Desazón. En el G20 la mayoría de sus miembros le dieron la espalda al Nobel. (Samad/AFP/Dachary)

Para muchos países –y en la lista debe incluirse a la Argentina– la actitud belicista del presidente de Estados Unidos representa una bofetada al multilateralismo. Para la dirigencia política de su propio país, es una muestra de su escaso liderazgo a nivel internacional, por lo que le pasó factura mostrándose remisa a apoyar la intervención armada en Siria. En las calles estadounidenses mientras tanto, es cada vez mayor el rechazo a una nueva aventura militar a miles de kilómetros de sus propias fronteras. Ni qué decir de lo que piensa la opinión pública mundial.
Como al pastor mentiroso de la fábula, le tocó a Obama hacerse cargo de la explicación de por qué es imperioso actuar contra el uso de armas químicas por parte de Bashar Al Assad. El relato se parece demasiado al usado cuando invadieron Irak hace diez años. Y ya nadie está dispuesto así como así a creer esos argumentos por varias razones: una de ellas es porque Obama llegó a la Casa Blanca enarbolando las banderas de giro copernicano a la gestión de George W. Bush.
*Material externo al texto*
-- ==== Sys2Proof/Machine/Estimate.lean ====
section
/-! DEFINITION. ESTIMATE: delay line, convolution core, MAC array (spec/42_estimate.md R145 to R150). -/

namespace Sys2Proof.Machine

/-- The flags of a completed estimate step (R147): `Y_FRESH <- 1; E_FRESH <- 0`. -/
def estimateDone (s : State) : State := { s with yFresh := true, eFresh := false }

/-- The body of ESTIMATE (R147, R150). -/
def estimateBody (s : State) : State × Bool :=
  endPass 1#2 estimateDone s (estPass s.num s.lenN s.lenL s.xAt s.datapath)

/-- ESTIMATE (R145). -/
def execEstimate (s : State) : Host.Outcome State Fault Refusal :=
  runLong .estimate noCheck (fun s => (estimateBody s).1) s

end Sys2Proof.Machine
end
Pero hay más: la sociedad estadounidense repudia las bolsas negras con cadáveres de compatriotas llegando desde el campo de batalla, además de las secuelas de miles de víctimas con problemas mentales y las revelaciones que cada tanto se cuelan –desde Bradley Mannig a hoy– sobre atrocidades cometidas en Irak y Afganistán bajo el amparo de la insignia de las barras y las estrellas.
Por eso es que el plan de «castigo» al régimen sirio contemplaba inicialmente la utilización de aviones no tripulados y misiles teledirigidos. Incluso anunció que sería una incursión punitiva de no más de 72 horas, sin intención de cambiar al gobierno del oftalmólogo que asumió en 2000 tras la muerte de su padre, sino dirigida a destruir sitios estratégicos sin desembarcar soldados.
Pero la administración del Premio Nobel de la Paz 2009 está en un atolladero. Al frente de un puñado de países que sustenta a la oposición a Al Assad desde que estalló la revuelta, hace algo más de dos años, EE.UU. en la práctica terminó aliado a un grupo desordenado e incontrolable que entre los más radicalizados cuenta con miembros de Al Qaeda. Eso no impidió que durante estos meses EE.UU. y sus socios le dieran armas, pertrechos y cobertura mediática. Con todo, la situación es de virtual empate técnico. Los rebeldes no están en condiciones de derrotar a Al Assad pero tampoco el gobierno puede con ellos.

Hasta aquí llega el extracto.